• We are sorry, but NCBI web applications do not support your browser and may not function properly. More information
Logo of narLink to Publisher's site
Nucleic Acids Res. Jan 2007; 35(Database issue): D590–D594.
Published online Dec 7, 2006. doi:  10.1093/nar/gkl817
PMCID: PMC1781159

UniHI: an entry gate to the human protein interactome

Abstract

Systematic mapping of protein–protein interactions has become a central task of functional genomics. To map the human interactome, several strategies have recently been pursued. The generated interaction datasets are valuable resources for scientists in biology and medicine. However, comparison reveals limited overlap between different interaction networks. This divergence obstructs usability, as researchers have to interrogate numerous heterogeneous datasets to identify potential interaction partners for proteins of interest. To facilitate direct access through a single entry gate, we have started to integrate currently available human protein interaction data in an easily accessible online database. It is called UniHI (Unified Human Interactome) and is available at http://www.mdc-berlin.de/unihi. At present, it is based on 10 major interaction maps derived by computational and experimental methods. It includes more than 150 000 distinct interactions between more than 17 000 unique human proteins. UniHI provides researchers with a flexible integrated tool for finding and using comprehensive information about the human interactome.

INTRODUCTION

Protein-protein interactions (PPIs) are central to many if not all cellular processes. Their importance has provoked broad interest in their analysis, which in turn has led to the construction of various large-scale interaction maps. The first PPI datasets were generated for model organisms such as Saccharomyces cerevisiae, Drosophila melanogaster and Caenorhabditis elegans (15). Recently, the focus has shifted towards the systematic mapping of human PPIs. Both computationally and experimentally derived interaction datasets have been produced. They are mostly based on review of literature (68), extrapolation from interactions between orthologous proteins observed in other organisms (911) or application of high-throughput yeast two-hybrid (Y2H) assays (12,13).

Although these maps will certainly have profound impact on biological research, major limitations are lack of overlap, completeness and integration. Scientists are required to interrogate numerous databases if they seek comprehensive information on potential interaction partners for specific human proteins. This generally involves time-consuming searches as various query formats and identifiers have to be used in different interaction databases. Some datasets are even stored in simple flat files. To overcome these obstacles, we have constructed the UniHI database for the integration of large-scale human PPI maps. UniHI offers a search platform that combines and gives access to ten different large-scale human PPI datasets. It includes over 150 000 interactions between more than 17 000 proteins. UniHI is intended to reduce unnecessary duplication of data, while incorporating the strength of single databases regarding careful curation and annotation of PPIs.

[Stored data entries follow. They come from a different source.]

/-- HOST_FRAME queues the cells of a frame it accepts and counts every other. A message acts only when it stands at the
head with all its cells and no fatal stop has come. It takes its cells, and answers with KIND + 0x80, its status and
the frame's sequence in a TYPE 10 cell: LAUNCH admits a launch, or refuses a bad layout, another job, an absent kernel
or no capacity; LOAD answers once per kernel with its promise word; WRITE writes the opened data and READ returns the
sealed data of job memory; KEY installs a key; ATTEST spends one index for a record; JOBEND ends the job's tasks,
images, key and activity; GROTTO returns the dump in order; CONFIG stores the rack word while no job is active. A
request that breaks its limits has the status of its fault and changes nothing else. The layouts of messages other
than LAUNCH are the model's choice. -/
def Obligations.HostMessagesAreServed : Prop :=
  (∀ (f : HostFrame) (s : State), let h := s.portAfter f
      let taken : HostPort := { h with rxSeq := f.seq, inbox := h.inbox ++ f.cells.map fun c => (f.seq, c) }
      (s.frameOk f = true → exec (.hostFrame f) s = .next { s with host := taken })
      ∧ (s.frameOk f = false → exec (.hostFrame f) s = .next { s with host := { h with drops := h.drops + 1 } }))
    ∧ (∀ (s : State) (m blob req data : List (BitVec 8)) (l : LoadMsg) (job va size : Nat) (w : W64),
      let messages : List (Instr × Nat × Nat) := [(.hostLoad l, 2, 1), (.hostWrite job va data, 3, 1), (.hostRead job va size, 4, 1),
        (.hostKey job blob, 5, 8), (.hostAttest req, 6, 1), (.hostJobEnd job, 7, 1), (.hostGrotto, 8, 1), (.hostConfig w, 9, 1)]
      (∀ x ∈ messages, (s.fatal.isSome = true ∨ s.host.headKind ≠ some x.2.1 ∨ s.host.inbox.length < x.2.2) →
        exec x.1 s = .next s)
      ∧ ((s.fatal.isSome = true ∨ s.host.headIs m = false) → exec (.hostLaunch m) s = .next s))
    ∧ ∀ s : State, s.fatal = none → s.host.dump = none →
      let cell := fun (kind status : Nat) (b : List Byte) => routedCell 10 s.hostRoute 0 (padTo 128
        (leBytes 1 (kind + 0x80) ++ leBytes 1 status ++ [0, 0] ++ leBytes 4 s.messageSeq ++ b))
      let left := fun (n : Nat) => { s.host with inbox := s.host.inbox.drop n }
      let said := fun (t : State) (n kind status : Nat) (b : List Byte) => t.host = HostPort.sendCell (cell kind status b) (left n)
      let answers := fun (i : Instr) (n kind status : Nat) (b : List Byte) => ∃ t, exec i s = .next t ∧ TasksAndMemoryStand s t
        ∧ said t n kind status b
      let heads := fun (kind cells : Nat) => s.host.headKind = some kind ∧ cells ≤ s.host.inbox.length
      let s1 := s.consumed 1
      (∀ m, s.host.headIs m = true → let kind := bytesAt m 0 1
        let job := bytesAt m 2 2
        (kind ≠ 1 ∨ m.length ≠ 128 ∨ launchOk m = false → answers (.hostLaunch m) 1 kind 1 [])
        ∧ (kind = 1 → m.length = 128 → launchOk m = true →
          (job ≠ s.jobid.toNat ∨ s.jobid = 0 → answers (.hostLaunch m) 1 1 3 [])
          ∧ (job = s.jobid.toNat → s.jobid ≠ 0 → (s.kernelOf job (bytesAt m 4 4) = none → answers (.hostLaunch m) 1 1 2 [])
            ∧ ∀ k, s.kernelOf job (bytesAt m 4 4) = some k →
              let y := launchOf s.launches.length k m none (some s.messageSeq)
              (s.holdable y = false → answers (.hostLaunch m) 1 1 2 [])
              ∧ (s.holdable y = true → ∃ t, exec (.hostLaunch m) s = .next t ∧ TasksAndMemoryStand s t
                ∧ t.launches = s.launches ++ [y] ∧ said t 1 1 0 (leBytes 8 y.id.toNat)))))
      ∧ (∀ l : LoadMsg, heads 2 1 → (2 ^ 12 ≤ l.job ∨ l.job = 0 ∨ 2 ^ 56 < l.va + l.len → answers (.hostLoad l) 1 2 1 [])
        ∧ (l.job < 2 ^ 12 → l.job ≠ 0 → l.va + l.len ≤ 2 ^ 56 → (s.jobAdmitted l.job = false → answers (.hostLoad l) 1 2 3 [])
          ∧ (s.jobAdmitted l.job = true → (s1.loadImage l = none → answers (.hostLoad l) 1 2 2 [])
            ∧ ∀ s2 k ks, s1.loadImage l = some (s2, k :: ks) → ∃ t, exec (.hostLoad l) s = .next t ∧ t.mem = s2.mem
              ∧ t.images = s2.images ∧ t.jobid = (if s2.jobid = 0 then BitVec.ofNat 12 l.job else s2.jobid)
              ∧ t.host = (k :: ks).foldl (fun h x => HostPort.sendCell (routedCell 10 s2.hostRoute 0 (padTo 128
                (leBytes 1 0x82 ++ leBytes 1 0 ++ [0, 0] ++ leBytes 4 s.messageSeq ++ leBytes 8 x.promise.toNat))) h) s2.host)))
      ∧ (∀ job va data, heads 3 1 → let i : Instr := .hostWrite job va data
        (2 ^ 12 ≤ job ∨ 2 ^ 56 ≤ va ∨ 96 < data.length → answers i 1 3 1 [])
        ∧ (job < 2 ^ 12 → va < 2 ^ 56 → data.length ≤ 96 → (s.jobAdmitted job = false → answers i 1 3 3 [])
          ∧ (s.jobAdmitted job = true → (Config.gcmOpen (s.transferKey job) [] data [] = none → answers i 1 3 2 [])
            ∧ ∀ b, Config.gcmOpen (s.transferKey job) [] data [] = some b →
              (s.mapped job va b.length (fun w => w) = false → answers i 1 3 2 [])
              ∧ (s.mapped job va b.length (fun w => w) = true →
                ∃ t, exec i s = .next t ∧ t.mem = (s1.writeJob job va b).mem ∧ said t 1 3 0 []))))
      ∧ (∀ job va size, heads 4 1 → let i : Instr := .hostRead job va size
        (2 ^ 12 ≤ job ∨ 2 ^ 56 ≤ va ∨ 96 < size → answers i 1 4 1 [])
        ∧ (job < 2 ^ 12 → va < 2 ^ 56 → size ≤ 96 → (s.jobAdmitted job = false → answers i 1 4 3 [])
          ∧ (s.jobAdmitted job = true → (s.readJob job va size = none → answers i 1 4 2 [])
            ∧ ∀ b, s.readJob job va size = some b → answers i 1 4 0
              (List.replicate 24 0 ++ exactly 96 (Config.gcmSeal (s.transferKey job) b)))))
      ∧ (∀ job blob, heads 5 8 → let i : Instr := .hostKey job blob
        (2 ^ 12 ≤ job → answers i 8 5 1 [])
        ∧ (job < 2 ^ 12 → s.attest.queue = [] → (s.attest.held = none → answers i 8 5 2 (leBytes 8 1))
          ∧ ∀ k m, s.attest.held = some k → openBlob k job (padTo 2048 blob) = some m → s.keyEntry? job = none →
            s.keys.length < 64 → ∃ t, exec i s = .next t ∧ TasksAndMemoryStand s t ∧ said t 8 5 0 (leBytes 8 0)
              ∧ t.attest.held = none
              ∧ t.keys = s.keys ++ [⟨job, m, exactly 32 (Config.shake256 (padTo 2048 blob))⟩]))
      ∧ (∀ req, heads 6 1 → let i : Instr := .hostAttest req
        (req.length ≠ 64 ∨ requestOk req = false → answers i 1 6 1 [])
        ∧ (req.length = 64 → requestOk req = true → bytesAt req 0 1 ≠ 1 → bytesAt req 2 2 = 0 → s.attest.queue = [] →
          (s.attest.nextIdx = 2 ^ 40 → answers i 1 6 2 (leBytes 8 1))
          ∧ (s.attest.nextIdx ≠ 2 ^ 40 → let x := s1.signRequest req
            ∃ t, exec i s = .next t ∧ TasksAndMemoryStand s t ∧ t.attest.nextIdx = s.attest.nextIdx + 1
            ∧ t.host = ((x.1.tookFree recordArea).replyCells 6 s.messageSeq (x.1.areaBytes x.2.2)).host)))
      ∧ (∀ job, heads 7 1 → let i : Instr := .hostJobEnd job
        (2 ^ 12 ≤ job → answers i 1 7 1 [])
        ∧ (job < 2 ^ 12 → (s.keyEntry? job = none → answers i 1 7 3 [])
          ∧ (s.keyEntry? job ≠ none → (s.isSwitched job = true ∨ s.jobStopped job = true → answers i 1 7 4 [])
            ∧ (s.isSwitched job = false → s.jobStopped job = false → ∃ t, exec i s = .next t ∧ said t 1 7 0 []
              ∧ t.jobid = (if s.jobid.toNat = job then 0 else s.jobid) ∧ t.keys = s.keys.filter (fun k => !decide (k.job = job))
              ∧ (∀ x ∈ t.images, x.job ≠ job) ∧ ∀ r k, r.die < 8 → r.core < 98 → isLodge r.core = false →
                s.task? r = some k → k.job = job → (t.task r).status = .ending))))
      ∧ (heads 8 1 → answers .hostGrotto 1 8 4 [] ∧ ∀ n, n < hbmSize - grottoBase →
        let s2 := { s with host := { s.host with dump := some n } }
        let m := min 120 (hbmSize - grottoBase - n)
        ∃ t, exec .hostGrotto s2 = .next t ∧ TasksAndMemoryStand s2 t
          ∧ t.host = HostPort.sendCell (cell 8 0 (s.mem.bytes (grottoBase + n) m)) { left 1 with dump := some (n + m) })
      ∧ ∀ w : W64, heads 9 1 → (s.jobid ≠ 0 → answers (.hostConfig w) 1 9 4 [])
        ∧ (s.jobid = 0 → ∃ t, exec (.hostConfig w) s = .next t ∧ TasksAndMemoryStand s t ∧ said t 1 9 0 (leBytes 8 w.toNat)
          ∧ t.attest.rackWord = w)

HIGH DIVERGENCE OF HUMAN PPI DATASETS

The construction of UniHI was motivated by the observation that human interaction maps tend to be highly divergent (14,15). This is also the case for the interaction maps integrated in UniHI (Table 1). We observed that <10% of all interactions occur in multiple maps, indicating a low degree of saturation (Figure 1B and Supplementary Data). The small number of shared interactions is remarkable considering the large number of proteins common to different datasets. More than 50% of all proteins are included in two or more maps (Figure 1A). Thus, current PPI datasets are highly complementary sharing few interactions between many common proteins.

Figure 1
Numbers of proteins (A) and interactions (B) common to multiple maps. The histograms display frequency of proteins and interactions that are included in N different maps. Comparisons were performed after mapping of proteins to their corresponding Entrez ...
Table 1
PPI datasets currently integrated in UniHI

INTEGRATION OF PPI DATASETS

We have started to integrate available large-scale human PPI maps in UniHI. In its initial version, UniHI is based on the unification of the following interaction datasets recently generated: MDC-Y2H, CCSB, HPRD, DIP, BIND, COCIT, REACTOME, ORTHO, HOMOMINT and OPHID (Table 1). These maps have been derived from manually curated databases (68,16), computational approaches employing text-mining (13,17), predictions based on orthology, (911) and from large Y2H screenings (12,13). For details see Supplementary Data. Matching of protein identifiers, which is essential for standardization, was performed using information from Ensmart and HGNC (18,19). For the combined map, we could assign 150 992 interactions between 17 064 unique proteins.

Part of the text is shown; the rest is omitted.